Saturday, December 12, 2015

Ketika Ibu tak lagi bersama kita

Hari itu, lain dari hari-hari biasanya. Seperti biasa rumahku sepi, tidak banyak aktifitas layaknya rumah tangga kecil yaitu rumah tangga pensiunan janda. Namun hari ini tetangga berkumpul di halaman rumah maupun didalam rumah, semua menunjukkan wajah duka. Semuanya seakan sibuk bergerak sendiri-sendiri tanpa ada yang memberi perintah. Iya, hari itu adalah hari yang selama ini kutakutkan dalam benakku. Dalam benakku yang samar, akupun seakan pantang untuk memikirkannya. Hari dimana Ibuku (selalu aku memanggilnya mama), terakhir kali aku akan melihatnya. Iya rasanya seperti mimpi, hari itu datanglah hari dimana mama dipanggil Allah SWT.
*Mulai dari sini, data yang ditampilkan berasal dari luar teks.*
-- ==== Sys2Proof/Machine/RolloutTypes.lean ====
section
/-! DEFINITION. Anchors, the candidate lattice and the rollout (03_proposals.md): candidate identities, the knots
of lattice candidates, refinement children, the fallback and the emergency stop, the integration of a candidate
through its samples, and the cost terms. -/

namespace Sys2Proof.Machine

/-- An anchor record (R113): 8 knots of acceleration and curvature rate, a duration in us, the flags and
the network that produced it. -/
structure Anchor where
  acc      : List Int
  kd       : List Int
  duration : Nat
  valid    : Bool
  sat      : Bool
  source   : Nat
  deriving DecidableEq, Repr, Inhabited

/-- Where the anchors come from (R115). -/
inductive AnchorSource where
  /-- the output tensor of a network, with the conversion exponent of each of the 17 columns (R116) -/
  | network (net : Nat) (exps : List Int)
  /-- a static table carried in the section -/
  | table (anchors : List Anchor)
  deriving DecidableEq, Repr, Inhabited

/-- The ROLLOUT section of the image (R303). -/
structure RolloutCfg where
  /-- true: vehicle model M1, with a trailer (R135) -/
  trailer : Bool
  lt      : Nat
  lh      : Nat
  nSamp   : Nat
  dtUs    : Nat
  planOfsUs : Nat
  anchorCount : Nat
  source  : AnchorSource
  latL    : Nat
  latS    : Nat
  latJ    : Nat
  wLat    : List Int
  wSpd    : List Int
  latHalf : Int
  spdHalf : Int
  jitA    : Nat
  jitK    : Nat
  aMin    : Int
  aMax    : Int
  kdMax   : Int
  vMax    : Nat
  kMax    : Int
  latMax  : Int
  psiMax  : Int
  deriving DecidableEq, Repr, Inhabited

/-- The 48 bytes of an anchor record (R113). -/
def encodeAnchor (a : Anchor) : List Byte :=
  padTo 48 (padTo 32 ((a.acc.zip a.kd).flatMap fun p => leBytesInt 2 p.1 ++ leBytesInt 2 p.2) ++
    leBytes 4 a.duration ++ leBytes 2 (bnat a.valid + 2 * bnat a.sat) ++ leBytes 2 (a.source % 8))

/-- An anchor record from its 48 bytes (R113). -/
def decodeAnchor (bs : List Byte) : Anchor :=
  { acc := (List.range 8).map fun q => fieldS bs (4 * q) 2
    kd := (List.range 8).map fun q => fieldS bs (4 * q + 2) 2
    duration := fieldU bs 32 4
    valid := fieldU bs 36 2 % 2 == 1
    sat := fieldU bs 36 2 / 2 % 2 == 1
    source := fieldU bs 38 2 % 8 }

/-- The invalid entry 0xFFFF_FFFF (R120). -/
def invalidId : Nat := 4294967295

/-- ORIGIN of a candidate identity (R119). -/
def idOrigin (id : Nat) : Nat := id / 2 ^ 30 % 4

/-- ANCHOR of a candidate identity (R119). -/
def idAnchor (id : Nat) : Nat := id / 2 ^ 18 % 4096

/-- VARIANT of a candidate identity (R119). -/
def idVariant (id : Nat) : Nat := id % 2 ^ 18

/-- The lattice variants V of every anchor (R123). -/
def variants (c : RolloutCfg) : Nat := c.latL * c.latS * c.latJ

/-- The image's total count K = A * V (R124). -/
def candidateCount (c : RolloutCfg) : Nat := c.anchorCount * variants c

/-- The ID of lattice candidate n (R124), or the invalid entry beyond the lattice. -/
def latticeId (c : RolloutCfg) (n : Nat) : Nat :=
  if n < candidateCount c then (n / variants c) * 2 ^ 18 + n % variants c else invalidId

/-- A control: 8 knots and the duration they cover (R114). -/
structure Control where
  acc      : List Int
  kd       : List Int
  duration : Nat
  deriving DecidableEq, Repr, Inhabited

/-- The control of a void slot: none (R147). -/
def Control.zero : Control := ⟨[], [], 0⟩

/-- The knot values limited by A_MIN, A_MAX and KD_MAX (R125, R140). -/
def clampKnot (c : RolloutCfg) (acc kd : Int) : Int × Int :=
  (clampInt acc c.aMin c.aMax, clampInt kd (-c.kdMax) c.kdMax)

/-- The knots of a lattice candidate (R125). -/
def latticeControl (c : RolloutCfg) (seed : DWord) (anc : Anchor) (id : Nat) : Control :=
  let v := idVariant id
  let l : Int := (v / (c.latS * c.latJ) : Nat)
  let s : Int := (v / c.latJ % c.latS : Nat)
  let j := v % c.latJ
  let ks := (List.range 8).map fun q =>
    let acc := anc.acc.getD q 0 + (((2 * s - (c.latS - 1)) * c.spdHalf * c.wSpd.getD q 0) >>> 7)
    let kd := anc.kd.getD q 0 + (((2 * l - (c.latL - 1)) * c.latHalf * c.wLat.getD q 0) >>> 7)
    if j = 0 then clampKnot c acc kd
    else
      let ra := mix64 seed (BitVec.ofNat 64 id) (BitVec.ofNat 64 (2 * q))
      let rk := mix64 seed (BitVec.ofNat 64 id) (BitVec.ofNat 64 (2 * q + 1))
      clampKnot c (acc + ((mixSigned ra * c.jitA) >>> 15)) (kd + ((mixSigned rk * c.jitK) >>> 15))
  { acc := ks.map (·.1), kd := ks.map (·.2), duration := anc.duration }

/-- The REFINE section of the image (R262, R271). -/
structure RefineCfg where
  rounds   : Nat
  parents  : Nat
  decay    : Nat
  visitMax : Nat
  ra       : Nat
  rk       : Nat
  shrink   : Nat
  timeupUs : Nat
  deriving DecidableEq, Repr, Inhabited

/-- The ID of child `ch` of parent slot `j` in round `r` (R266). -/
def childId (parentId r j ch : Nat) : Nat :=
  2 ^ 30 + idAnchor parentId * 2 ^ 18 + r * 2 ^ 15 + j * 8 + ch

/-- The knots of a refinement child (R267); its duration is the parent's. -/
def childControl (c : RolloutCfg) (rf : RefineCfg) (seed : DWord) (par : Control) (cid r : Nat) : Control :=
  let ampA := rf.ra / 2 ^ (rf.shrink * r)
  let ampK := rf.rk / 2 ^ (rf.shrink * r)
  let ks := (List.range 8).map fun q =>
    let ra := mix64 seed (BitVec.ofNat 64 cid) (BitVec.ofNat 64 (2 * q))
    let rk := mix64 seed (BitVec.ofNat 64 cid) (BitVec.ofNat 64 (2 * q + 1))
    clampKnot c (par.acc.getD q 0 + ((mixSigned ra * ampA) >>> 15))
      (par.kd.getD q 0 + ((mixSigned rk * ampK) >>> 15))
  { acc := ks.map (·.1), kd := ks.map (·.2), duration := par.duration }

/-! ### Integration (R132 to R141) -/

/-- The rollout state of R136. -/
structure VState where
  X   : Int
  Y   : Int
  th  : Nat
  v   : Int
  k   : Int
  psi : Nat
  deriving DecidableEq, Repr, Inhabited

/-- The initial state from the ego state (R136). DESIGN CHOICE (notes/assumptions/131.md): psi is the ego's articulation for
model M0 too, which R136 gives for M1. -/
def VState.ofEgo (e : EgoState) : VState :=
  { X := e.x * 256, Y := e.y * 256, th := (e.heading * 65536) % 4294967296, v := e.speed * 256
    k := e.curv * 256, psi := unsignedOf 32 (e.artic * 65536) }

/-- The all-zero state of an absent ego (R134). -/
def VState.zero : VState := ⟨0, 0, 0, 0, 0, 0⟩

/-- K_ANG of R137. -/
def kAng : Int := 683565276

/-- The substep duration H of h microseconds (R133). -/
def substepH (h : Nat) : Nat := h * 4294967296 / 1000000

/-- One substep of the vehicle model (R137). -/
def substep (c : RolloutCfg) (st : VState) (acc kd : Int) (h : Nat) : VState :=
  let i := (st.th + 0x80000) / 1048576 % 4096
  let ds := (st.v * h) >>> 28
  let dx := (ds * cosTab i) >>> 30
  let dy := (ds * sinTab i) >>> 30
  let dth := (st.k * ds * kAng) >>> 44
  let dv := (acc * h) >>> 26
  let dk := (kd * h) >>> 24
  let p := (st.psi + 0x80000) / 1048576 % 4096
  let e := ds * sinTab p + ((ds * st.k * c.lh * cosTab p) >>> 34)
  let dtt := -((e * kAng) / ((c.lt : Int) * 1099511627776))
  { X := st.X + dx, Y := st.Y + dy
    th := unsignedOf 32 (st.th + dth)
    v := clampInt (st.v + dv) 0 (c.vMax * 256)
    k := clampInt (st.k + dk) (-(c.kMax * 256)) (c.kMax * 256)
    psi := if c.trailer then unsignedOf 32 (st.psi + dtt - dth) else st.psi }

/-- The control in force at `tau` us after the plan start (R114): the knot of the interval, and 0 from D on. -/
def Control.at (ct : Control) (tau : Nat) : Int × Int :=
  if ct.duration ≤ tau then (0, 0)
  else
    let q := tau * 8 / ct.duration
    (ct.acc.getD q 0, ct.kd.getD q 0)

/-- The four substeps of the step from sample t - 1 to sample t (R133, R138), with the control of the last. -/
def stepSample (c : RolloutCfg) (ct : Control) (t : Nat) (st : VState) : VState × Int :=
  let h := c.dtUs / 4
  let tau := (t - 1) * c.dtUs
  let one := fun (s : VState) i => let u := ct.at (tau + i * h); substep c s u.1 u.2 (substepH h)
  (one (one (one (one st 0) 1) 2) 3, (ct.at (tau + 3 * h)).1)

/-- The start state at tau_0 (R134): the ego state advanced by four substeps of the lead-in, or the ego state
itself when its stamp is not before tau_0, or the all-zero state without an ego. -/
def startState (c : RolloutCfg) (ego : Option EgoState) (tau0 : Nat) : VState :=
  match ego with
  | none => VState.zero
  | some e =>
    let st := VState.ofEgo e
    if tau0 ≤ e.stamp then st
    else
      let h := substepH ((tau0 - e.stamp) / 4000)
      let one := fun s => substep c s e.acc 0 h
      one (one (one (one st)))

/-- The samples 0 to N - 1 of a candidate, each with the acceleration a_t of R139. -/
def rolloutFrom (c : RolloutCfg) (ct : Control) : Nat → Nat → VState → List (VState × Int)
  | 0, _, _ => []
  | n + 1, t, st =>
    let r := stepSample c ct t st
    r :: rolloutFrom c ct n (t + 1) r.1

/-- The whole rollout: sample 0 is the start state with the ego acceleration (R139). -/
def rollout (c : RolloutCfg) (start : VState) (egoAcc : Int) (ct : Control) : List (VState × Int) :=
  (start, egoAcc) :: rolloutFrom c ct (c.nSamp - 1) 1 start

/-- The outputs of one sample (R139), with KIN of R140. -/
structure Sample where
  x       : Int
  y       : Int
  heading : Nat
  speed   : Nat
  curv    : Int
  artic   : Int
  acc     : Int
  kin     : Bool
  deriving DecidableEq, Repr, Inhabited

/-- The sample outputs of a rollout state (R139, R140). -/
def sampleOf (c : RolloutCfg) (r : VState × Int) : Sample :=
  let st := r.1
  let x := st.X >>> 8
  let y := st.Y >>> 8
  let speed := (st.v >>> 8).toNat
  let curv := st.k >>> 8
  let artic := signedOf 16 ((st.psi + 0x8000) / 65536 : Nat)
  let lat : Int := (speed * speed * curv.natAbs : Nat)
  { x := x, y := y, heading := (st.th + 0x8000) / 65536 % 65536, speed := speed, curv := curv
    artic := artic, acc := r.2
    kin := decide (c.latMax * 4194304 < lat) || (c.trailer && decide (c.psiMax < artic.natAbs)) ||
      !inInt32 x || !inInt32 y }

/-- A pose record as it reaches a collision engine (R150). -/
structure Pose where
  x       : Int
  y       : Int
  heading : Nat
  artic   : Int
  slot    : Nat
  kin     : Bool
  anchorInvalid : Bool
  deriving DecidableEq, Repr, Inhabited

/-- The pose record of a sample (R150); the articulation is 0 for model M0. DESIGN CHOICE (notes/assumptions/131.md): an x or y
outside int32, whose sample is KIN, keeps its low 32 bits. -/
def poseOf (c : RolloutCfg) (s : Sample) (slot : Nat) (anchorInvalid : Bool) : Pose :=
  { x := signedOf 32 s.x, y := signedOf 32 s.y, heading := s.heading
    artic := if c.trailer then s.artic else 0, slot := slot, kin := s.kin, anchorInvalid := anchorInvalid }

/-- The 16 bytes of a pose record (R150). -/
def encodePose (p : Pose) : List Byte :=
  leBytesInt 4 p.x ++ leBytesInt 4 p.y ++ leBytes 2 p.heading ++ leBytesInt 2 p.artic ++
    leBytes 2 (p.slot % 1024) ++ leBytes 2 (bnat p.kin + 2 * bnat p.anchorInvalid)

/-- A pose record from its 16 bytes (R150). -/
def decodePose (bs : List Byte) : Pose :=
  { x := fieldS bs 0 4, y := fieldS bs 4 4, heading := fieldU bs 8 2, artic := fieldS bs 10 2
    slot := fieldU bs 12 2 % 1024, kin := fieldU bs 14 2 % 2 == 1
    anchorInvalid := fieldU bs 14 2 / 2 % 2 == 1 }

/-! ### Route terms and the term record (R142 to R145, R152) -/

/-- A route segment with its length and the length of the segments before it (R143). -/
structure Segment where
  ax   : Int
  ay   : Int
  bx   : Int
  bY   : Int
  speed : Nat
  halfWidth : Nat
  len  : Nat
  cum  : Nat
  deriving DecidableEq, Repr, Inhabited

/-- The segments of a route (R143), `cum` being the length so far. -/
def segmentsFrom : List RoutePoint → Nat → List Segment
  | a :: b :: rest, cum =>
    let dx := b.x - a.x
    let dy := b.y - a.y
    let len := isqrt (dx * dx + dy * dy).toNat
    ⟨a.x, a.y, b.x, b.y, a.speed, a.halfWidth, len, cum⟩ :: segmentsFrom (b :: rest) (cum + len)
  | _, _ => []

/-- The squared distance D2 and the projection g of a point on a segment (R143). -/
def segDistance (sg : Segment) (x y : Int) : Nat × Int :=
  let dx := sg.bx - sg.ax
  let dy := sg.bY - sg.ay
  let px := x - sg.ax
  let py := y - sg.ay
  let g := px * dx + py * dy
  let gg := dx * dx + dy * dy
  let a2 := px * px + py * py
  if g ≤ 0 then (a2.toNat, g)
  else if gg ≤ g then (((x - sg.bx) * (x - sg.bx) + (y - sg.bY) * (y - sg.bY)).toNat, g)
  else ((a2 - g * g / gg).toNat, g)

/-- The station of a projection (R143), in the LSB of PROG. -/
def segStation (sg : Segment) (g : Int) : Nat :=
  let along := if sg.len = 0 then 0 else (clampInt (g / sg.len) 0 sg.len).toNat
  (sg.cum + along) / 4

/-- The nearest of the segments given with their indices; the lowest index wins a tie (R144). -/
def nearestSeg (x y : Int) : List (Nat × Segment) → Option (Nat × Segment × Nat × Int)
  | [] => none
  | (i, sg) :: rest =>
    let d := segDistance sg x y
    match nearestSeg x y rest with
    | none => some (i, sg, d.1, d.2)
    | some r => if d.1 ≤ r.2.2.1 then some (i, sg, d.1, d.2) else some r

/-- The cost terms of R142, in table order, with the flags of the term record (R152). -/
structure Terms where
  acc  : Nat
  jerk : Nat
  lat  : Nat
  ctr  : Nat
  lane : Nat
  spd  : Nat
  prog : Nat
  kin  : Bool
  anchorInvalid : Bool
  void : Bool
  deriving DecidableEq, Repr, Inhabited

/-- No cost, no gain and no flag. -/
def Terms.zero : Terms := ⟨0, 0, 0, 0, 0, 0, 0, false, false, false⟩

/-- The terms of the remaining samples: `prevAcc` is a_{t-1}, `seg` the segment of sample t - 1, `last` the
station of the last sample taken (R142 to R144). -/
def termsFrom (segs : List (Nat × Segment)) : List Sample → Int → Nat → Nat → Terms → Terms × Nat
  | [], _, _, last, tm => (tm, last)
  | s :: rest, prevAcc, seg, last, tm =>
    let near := nearestSeg s.x s.y ((segs.drop seg).take 4)
    let tm1 : Terms := { tm with
      acc := satAdd32 tm.acc s.acc.natAbs
      jerk := satAdd32 tm.jerk (s.acc - prevAcc).natAbs
      lat := satAdd32 tm.lat (s.speed * s.speed * s.curv.natAbs / 4194304)
      kin := tm.kin || s.kin }
    match near with
    | none => termsFrom segs rest s.acc seg last tm1
    | some (i, sg, d2, g) =>
      let d := isqrt d2 / 4
      termsFrom segs rest s.acc i (segStation sg g)
        { tm1 with
          ctr := satAdd32 tm1.ctr d
          lane := satAdd32 tm1.lane (d - sg.halfWidth)
          spd := satAdd32 tm1.spd ((s.speed : Int) - sg.speed).natAbs }

/-- The terms of a candidate's samples over a route (R142 to R145). -/
def candidateTerms (route : List RoutePoint) (ss : List Sample) : Terms :=
  match ss with
  | [] => Terms.zero
  | s0 :: rest =>
    let segs := (segmentsFrom route 0).zipIdx.map fun p => (p.2, p.1)
    let base := { Terms.zero with kin := s0.kin }
    match nearestSeg s0.x s0.y segs with
    | none => (termsFrom [] rest s0.acc 0 0 base).1
    | some (i, sg, _, g) =>
      let s := segStation sg g
      let r := termsFrom segs rest s0.acc i s base
      { r.1 with prog := satNat 32 (r.2 - s) }

/-- The 32-byte term record (R152). -/
def encodeTerms (t : Terms) : List Byte :=
  leBytes 4 t.acc ++ leBytes 4 t.jerk ++ leBytes 4 t.lat ++ leBytes 4 t.ctr ++ leBytes 4 t.lane ++
    leBytes 4 t.spd ++ leBytes 4 t.prog ++
    leBytes 4 (bnat t.kin + 2 * bnat t.anchorInvalid + 4 * bnat t.void)

/-- A term record from its 32 bytes (R152). -/
def decodeTerms (bs : List Byte) : Terms :=
  let f := fieldU bs 28 4
  { acc := fieldU bs 0 4, jerk := fieldU bs 4 4, lat := fieldU bs 8 4, ctr := fieldU bs 12 4
    lane := fieldU bs 16 4, spd := fieldU bs 20 4, prog := fieldU bs 24 4
    kin := f % 2 == 1, anchorInvalid := f / 2 % 2 == 1, void := f / 4 % 2 == 1 }

/-! ### Placement (R148, R149, R268, R276) -/

/-- The block, the slot and the local engine of candidate index n (R147, R149): collision engine 4r + c div 256. -/
def engineOfSlot (rank slot : Nat) : Nat := 4 * rank + slot / 256

/-- The collision engine of list position i with copy shift s, for R_act rollout engines (R276). -/
def listEngine (i s rAct : Nat) : Nat :=
  if rAct = 0 then 0 else 4 * ((i + s) % rAct) + (i / rAct + s) % 4

end Sys2Proof.Machine
end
Badanku pagi itu serasa mau berakhir. Badan terasa lemas, sumuk, dingin, gerah, lelah, lapar dan mengantuk. Semua rasa yang enggak nyaman itu menempel di tubuhku dan berbaur menjadi satu. Belum lagi otak yang ga bisa untuk mikir karena cape dan hati yang merasa sedih.

Suasana sewaktu itu bagaikan mimpi semalaman dimana aku gak akan pernah terbangun selamanya. Sehari sebelumnya aku masih mendengar suara mama memanggilku, entah memanggilku atau tidak. Seperti biasanya aku jarang menghiraukan mama...

Hari Sebelumnya
Pagi menjelang siang, panas terik cuaca masih menghampiri suasana saat itu, Dengan malas aku menyiapkan baju panjang putih dan celana halus untuk bersiap kerja. Waktu jam sudah agak mepet jam kerja untuk diriku yang belum apa-apa. Hari itu aku masuk siang. Mama lemah lunglai di kasur menandakan beliau belum mau makan nasi sejak 2 hari yang lalu. Semenjak muntah, mama seakan tidak berselera makan sama sekali, tubuhnya tiba-tiba melemah. Padahal sebelum muntah mama masih memandu senam bersama perkumpulan senam sehat di RT ini.

Bulan November 2015 memang bulan yang cukup berat bagi seorang Ariestu, Pekerjaan kantor yang membutuhkan extra waktu membuat hari-hariku dirumah bersama keluarga menjadi hambar, Kesibukan semu, kekhawatiran perkerjaan yang seharusnya tidak perlu membikin ini semua berlanjut.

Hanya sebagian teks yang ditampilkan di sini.